Secondly, much of the burden for preventing and responding to homelessness falls on interpersonal support networks. While staying with family and friends is often not considered a form of homelessness, it appears to be the most common arrangement for people without their own permanent home and is likely to be an important staging and landing point for people entering and exiting street and sheltered homelessness (O’Donnell 2019).
Such implications highlight the importance of public policy in rectifying housing market deficiencies and providing a safety net when interpersonal supports fail or no longer exist. They also underscore the value of annual estimates, not just to measure the scale of homelessness, but also to reveal something of its nature and experience.

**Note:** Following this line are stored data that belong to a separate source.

section
/-!
PROOF. The errors (60_exceptions.md): which command raises which kind (R240), that it does so by the one error sequence
(R250), and that an error stays until CLEAR or reset (R252, R253).
-/

namespace Sys2Proof.Machine

open Sys2Proof.Claims

/-! ### Raising an error -/

/-- The block the error sequence of command `i` starts from: INIT has latched the provider's outputs by then
(45_control.md R221), every other command has written nothing. -/
def State.raisingBlock (i : Instr) (s : State) : Block :=
  if i = .init then s.blk.latchProvider s.provider else s.blk

/-- An error kind in the block `b` that command `i` leaves when run in `s` is one `i` raises there (R240), and `b` came
of the error sequence (R250). -/
def RaisesAsListed (i : Instr) (s : State) (b : Block) : Prop :=
  ∀ e, b.err = some e → raisedBy e i s ∧ b = (s.raisingBlock i).raise e

section

variable {i : Instr} {s : State} {b : Block}

theorem RaisesAsListed.of_noError (h : b.err = none) : RaisesAsListed i s b := by
  intro e he
  rw [h] at he
  cases he

theorem RaisesAsListed.of_raise {k : ErrKind} (hk : raisedBy k i s) :
    RaisesAsListed i s ((s.raisingBlock i).raise k) := by
  intro e he
  obtain rfl : k = e := Option.some.inj he
  exact ⟨hk, rfl⟩

end

/-- The pipeline raises WordlistCorrupt alone, and only if the range check can fail (42_encoder.md R165). -/
theorem pipeline_raisesAsListed {i : Instr} {s : State} (hi : i = .endText ∨ i = .draw) (hn : s.blk.err = none)
    (w : Width) (e : BitVec 256) (src : Src) : RaisesAsListed i s (s.blk.pipeline hash256 w e src) := by
  rw [pipeline_eq]
  split
  case isTrue => exact .of_noError hn
  case isFalse hr =>
    have hlen : s.blk.wllen.toNat < 2048 := Nat.lt_of_not_le (mt inRange_of_le hr)
    have hbase : s.raisingBlock i = s.blk := if_neg (by rcases hi with rfl | rfl <;> simp)
    rw [← hbase]
    exact .of_raise ⟨hi, hlen⟩

theorem Block.normBinary_eq_error {b : Block} {k : ErrKind} (h : b.normBinary = .error k) :
    k = .insufficientEntropy ∧ b.cnt.val < 128 := by
  unfold Block.normBinary at h
  split at h
  · cases h
    exact ⟨rfl, ‹_›⟩
  · split at h <;> cases h

theorem Block.normHex_eq_error {b : Block} {k : ErrKind} (h : b.normHex = .error k) :
    k = .invalidHexLength ∧ b.cnt.val ≠ 32 ∧ b.cnt.val ≠ 64 := by
  unfold Block.normHex at h
  split at h
  · cases h
  split at h <;> cases h
  exact ⟨rfl, ‹_›, ‹_›⟩

theorem TextMeaning.ofNorm_eq_error {src : Src} {r : Except ErrKind (Width × BitVec 256)} {k : ErrKind}
    (h : TextMeaning.ofNorm src r = .error k) : r = .error k := by
  rcases r with k' | ⟨w, e⟩ <;> cases h
  rfl

/-- A collected text that means an error fails by R240's conditions for END in TEXT. -/
theorem raisedBy_of_collectedMeaning {s : State} {k : ErrKind} (hp : s.blk.phase = .text)
    (hm : s.blk.collectedMeaning = .error k) : raisedBy k .endText s := by
  unfold Block.collectedMeaning at hm
  split at hm
  · cases hm
  split at hm
  · obtain ⟨rfl, hshort⟩ := Block.normBinary_eq_error (TextMeaning.ofNorm_eq_error hm)
    exact ⟨rfl, ‹_›, .inl ⟨hp, hshort⟩⟩
  split at hm
  · obtain ⟨rfl, h32, h64⟩ := Block.normHex_eq_error (TextMeaning.ofNorm_eq_error hm)
    exact ⟨rfl, hp, ‹_›, h32, h64⟩
  · cases hm
    exact ⟨rfl, Bool.eq_false_iff.2 ‹_›, .inl ⟨hp, Bool.eq_false_iff.2 ‹_›⟩⟩

section

variable {s : State} (hn : s.blk.err = none)
include hn

theorem endInText_raisesAsListed (hp : s.blk.phase = .text) :
    RaisesAsListed .endText s (s.blk.endInText hash256) := by
  rw [Block.endInText_eq_carryOut]
  cases hm : s.blk.collectedMeaning with
  | defer => exact .of_noError hn
  | error k => exact .of_raise (raisedBy_of_collectedMeaning hp hm)
  | entropy w e src => exact pipeline_raisesAsListed (.inl rfl) hn w e src

theorem endInRand_raisesAsListed (hp : s.blk.phase = .rand) :
    RaisesAsListed .endText s (s.blk.endInRand hash256) := by
  unfold Block.endInRand
  split
  · exact .of_raise ⟨rfl, ‹_›, .inr hp⟩
  split
  · exact .of_raise ⟨rfl, Bool.eq_true_of_not_eq_false ‹_›, .inr ⟨hp, ‹_›⟩⟩
  · exact pipeline_raisesAsListed (.inl rfl) hn _ _ _

theorem select_raisesAsListed (c : Char8) : RaisesAsListed (.sel c) s (s.blk.select c) := by
  by_cases h0 : c = 0x30
  · subst h0
    exact .of_noError hn
  by_cases h1 : c = 0x31
  · subst h1
    exact .of_noError hn
  · rw [Block.select_of_other h0 h1, ← raise_eq_errorEntry]
    exact .of_raise ⟨c, rfl, h0, h1⟩

theorem initialise_raisesAsListed : RaisesAsListed .init s (s.blk.initialise s.provider) := by
  unfold Block.initialise
  split
  · exact .of_raise ⟨rfl, ‹_›⟩
  split
  · exact .of_raise ⟨rfl, Bool.eq_false_iff.2 ‹_›, ‹_›⟩
  · exact .of_noError hn

/-- A command that executes where there is no error raises what R240 lists, by the error sequence. -/
theorem effect_raisesAsListed {i : Instr} (bs : List Bool) (hl : legal i s.blk.phase s.blk.cnt = true) :
    RaisesAsListed i s (effect s.provider bs i s.blk) := by
  cases i with
  | nop | putc c => exact .of_noError hn
  | clear => exact .of_noError rfl
  | init => exact initialise_raisesAsListed hn
  | sel c => exact select_raisesAsListed hn c
  | draw => exact pipeline_raisesAsListed (.inr rfl) hn _ _ _
  | endText =>
    have hp : s.blk.phase = .text ∨ s.blk.phase = .rand := by simpa [legal] using hl
    rw [effect, Block.endEffect]
    split
    · exact endInRand_raisesAsListed hn ‹_›
    · exact endInText_raisesAsListed hn (hp.resolve_right ‹_›)

/-- The same of a command that answers a next state: one that is refused raises nothing. -/
theorem exec_raisesAsListed {i : Instr} {t : State} (h : exec i s = .next t) : RaisesAsListed i s t.blk := by
  obtain ⟨-, rfl⟩ | ⟨hl, -, rfl⟩ | ⟨bs, src, rfl, hl, -, rfl⟩ := exec_cases h
  · exact .of_noError hn
  · exact effect_raisesAsListed hn [] hl
  · exact effect_raisesAsListed hn bs hl

end

/-- Settles O35: the error sequence, run on the block INIT has latched into, or on the block from before. -/
theorem errorEntryLeavesNothingPartial : Obligations.ErrorEntryLeavesNothingPartial := by
  intro i s t e h hn he
  obtain ⟨-, hraise⟩ := exec_raisesAsListed hn h e he
  rw [raise_eq_errorEntry] at hraise
  by_cases hi : i = .init
  · rw [State.raisingBlock, if_pos hi] at hraise
    rw [hraise]
    exact ⟨rfl, fun _ => ⟨rfl, rfl, rfl, rfl⟩, fun hne => absurd hi hne⟩
  · rw [State.raisingBlock, if_neg hi] at hraise
    rw [hraise]
    exact ⟨rfl, fun heq => absurd heq hi, fun _ => ⟨rfl, rfl, rfl, rfl⟩⟩

/-- Settles O36: the kind raised is one R240 lists, and the error sequence enters its phase. -/
theorem errorKindsAreRaisedAsListed : Obligations.ErrorKindsAreRaisedAsListed := by
  intro i s t e h hn he
  obtain ⟨hwhen, hraise⟩ := exec_raisesAsListed hn h e he
  refine ⟨hwhen, ?_⟩
  rw [hraise, raise_eq_errorEntry]
  rfl

/-! ### Leaving an error -/

/-- A kind in `ERR` is there in ERROR or FATAL only (10_state.md R41 (d)). -/
theorem Block.ControlInv.phase_of_err {b : Block} (h : b.ControlInv) {e : ErrKind} (he : b.err = some e) :
    b.phase = .error ∨ b.phase = .fatal := by
  by_contra hp
  obtain ⟨hne, hnf⟩ := not_or.1 hp
  rw [h.err_eq_none hne hnf] at he
  cases he

/-- In ERROR and FATAL only NOP executes, and in ERROR also CLEAR (45_control.md R224). -/
theorem legal_iff_of_error {i : Instr} {p : Phase} {cnt : Fin 257} (hp : p = .error ∨ p = .fatal) :
    legal i p cnt = true ↔ i = .nop ∨ i = .clear ∧ p = .error := by
  rcases hp with rfl | rfl <;> cases i <;> simp [legal]

/-- A step in ERROR or FATAL keeps the phase and the error, or it is CLEAR in ERROR or a reset: a refusal and the write
of `WSEL` touch neither (60_exceptions.md R252). -/
theorem step_of_error {s t : State} (h : step s = .next t) (hp : s.blk.phase = .error ∨ s.blk.phase = .fatal) :
    (t.blk.phase = s.blk.phase ∧ t.blk.err = s.blk.err) ∨
    (s.blk.phase = .error ∧ runsCommand s .clear ∧ t.blk.phase = .text ∧ t.blk.err = none) ∨
    (t.blk.err = none ∧ ∃ rest, s.pending = .hardReset :: rest) := by
  have hcause := step_blockCause h
  generalize t.blk = b at hcause ⊢
  cases hcause with
  | stay | refused | wsel => exact .inl ⟨rfl, rfl⟩
  | hardReset rest hrst => exact .inr (.inr ⟨rfl, rest, hrst⟩)
  | command i bs hrun hl =>
    rcases (legal_iff_of_error hp).1 hl with rfl | ⟨rfl, herror⟩
    · exact .inl ⟨rfl, rfl⟩
    · exact .inr (.inl ⟨herror, hrun, rfl, rfl⟩)

/-- Settles O37: by R41 (d) the block is in ERROR or FATAL, where the error stays or is emptied. -/
theorem errorIsNeverOverwritten : Obligations.ErrorIsNeverOverwritten := by
  intro s t e hinv h he
  obtain ⟨-, hcontrol, -⟩ := s.blk.inv_iff.1 hinv
  obtain ⟨-, hkept⟩ | ⟨-, -, -, hnone⟩ | ⟨hnone, -⟩ := step_of_error h (hcontrol.phase_of_err he)
  · exact .inl (hkept.trans he)
  · exact .inr hnone
  · exact .inr hnone

/-- A command that R224's matrix does not allow in ERROR or FATAL is an illegal command there (45_control.md R223). -/
theorem exec_illegal_of_error {i : Instr} {s : State} (hp : s.blk.phase = .error ∨ s.blk.phase = .fatal)
    (hnop : i ≠ .nop) (hclear : i = .clear → s.blk.phase ≠ .error) : exec i s = .next (withCmderr s) := by
  refine exec_illegal (Bool.eq_false_iff.2 fun hl => ?_)
  rcases (legal_iff_of_error hp).1 hl with hi | ⟨hi, herror⟩
  · exact hnop hi
  · exact hclear hi herror

/-- Settles O38: in FATAL the way out by CLEAR is closed, since CLEAR executes in ERROR only. -/
theorem errorIsLeftAsListed : Obligations.ErrorIsLeftAsListed := by
  refine ⟨fun s t h hp => ?fatal, fun s t h hp => ?error, fun i s hp hnop => ?fatalIllegal,
    fun i s hp hnop hclear => ?errorIllegal⟩
  case fatal =>
    obtain ⟨hphase, herr⟩ | ⟨herror, -⟩ | ⟨-, hrst⟩ := step_of_error h (.inr hp)
    · exact .inl ⟨hphase.trans hp, herr⟩
    · rw [hp] at herror
      cases herror
    · exact .inr hrst
  case error =>
    obtain ⟨hphase, herr⟩ | ⟨-, hclear⟩ | ⟨-, hrst⟩ := step_of_error h (.inl hp)
    · exact .inl ⟨hphase.trans hp, herr⟩
    · exact .inr (.inl hclear)
    · exact .inr (.inr hrst)
  case fatalIllegal => exact exec_illegal_of_error (.inr hp) hnop fun _ => by simp [hp]
  case errorIllegal => exact exec_illegal_of_error (.inl hp) hnop fun hc => absurd hc hclear

end Sys2Proof.Machine
end

section
/-!
PROOF. Reset and what stops the machine (70_reset_and_hazards.md R280, R281, R287): a step answers a next state unless it
runs DRAW on a Bit Source that does not answer N requests.
-/

namespace Sys2Proof.Machine

open Sys2Proof.Claims
open Host (Outcome)

/-! ### Reset -/

theorem Block.doneOut_iff (b : Block) : b.doneOut = true ↔ b.phase = .done := by
  simp [Block.doneOut]

theorem Block.errorOut_iff (b : Block) : b.errorOut = true ↔ b.phase = .error ∨ b.phase = .fatal := by
  simp [Block.errorOut]

/-- Settles O8: the outputs at reset by evaluation, and the two mirrors of `PHASE` in every state. -/
theorem resetOutputs : Obligations.ResetOutputs :=
  ⟨by decide, fun s => ⟨s.blk.doneOut_iff, s.blk.errorOut_iff⟩⟩

/-- Settles O9, by the step's own equation for a reset event. -/
theorem hardResetFromAnyState : Obligations.HardResetFromAnyState :=
  fun s rest hp => ⟨(s.accept rest).hardReset, step_cons hp, rfl, rfl, rfl⟩

/-! ### A silent source under DRAW -/

theorem BitSource.not_answers_iff {src : BitSource} {n : Nat} :
    ¬ src.Answers n ↔ src.live = false ∧ src.queue.length < n := by
  simp [BitSource.Answers]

ABS (2015). General Social Survey: Summary Results, Australia, 2014. Cat no. 4159.0. Canberra: Australian Bureau of Statistics.
Chamberlain, C. and Johnson, G. (2015). How many Australians have slept rough? Australian Journal of Social Issues, 50(4), 439-456.
Culhane, D.P., Metraux, S., Park, J.M., Schretzman, M., and Valente, J. (2007). Testing a typology of family homelessness based on patterns of public shelter utilization in four U.S. jurisdictions: Implication for policy and program planning. Housing Policy Debate, 18(1), 1‑28.
Link, B.G., Phelan, J., Bresnahan, M., Stueve, A., Moore, R.E., and Susser, E. (1995). Lifetime and Five-Year Prevalence of Homelessness in the United States: New Evidence on an Old Debate. American Journal of Orthopsychiatry 65(3), 347-354.
O’Donnell, J. (2020). Estimating annual rates of homelessness. Demographic Research, 43(1), 1-34.
O’Donnell, J. (2019). Does social housing reduce homelessness? A multistate analysis of housing and homelessness pathways. Housing Studies, DOI: 10.1080/02673037.2018.1549318, 1-27.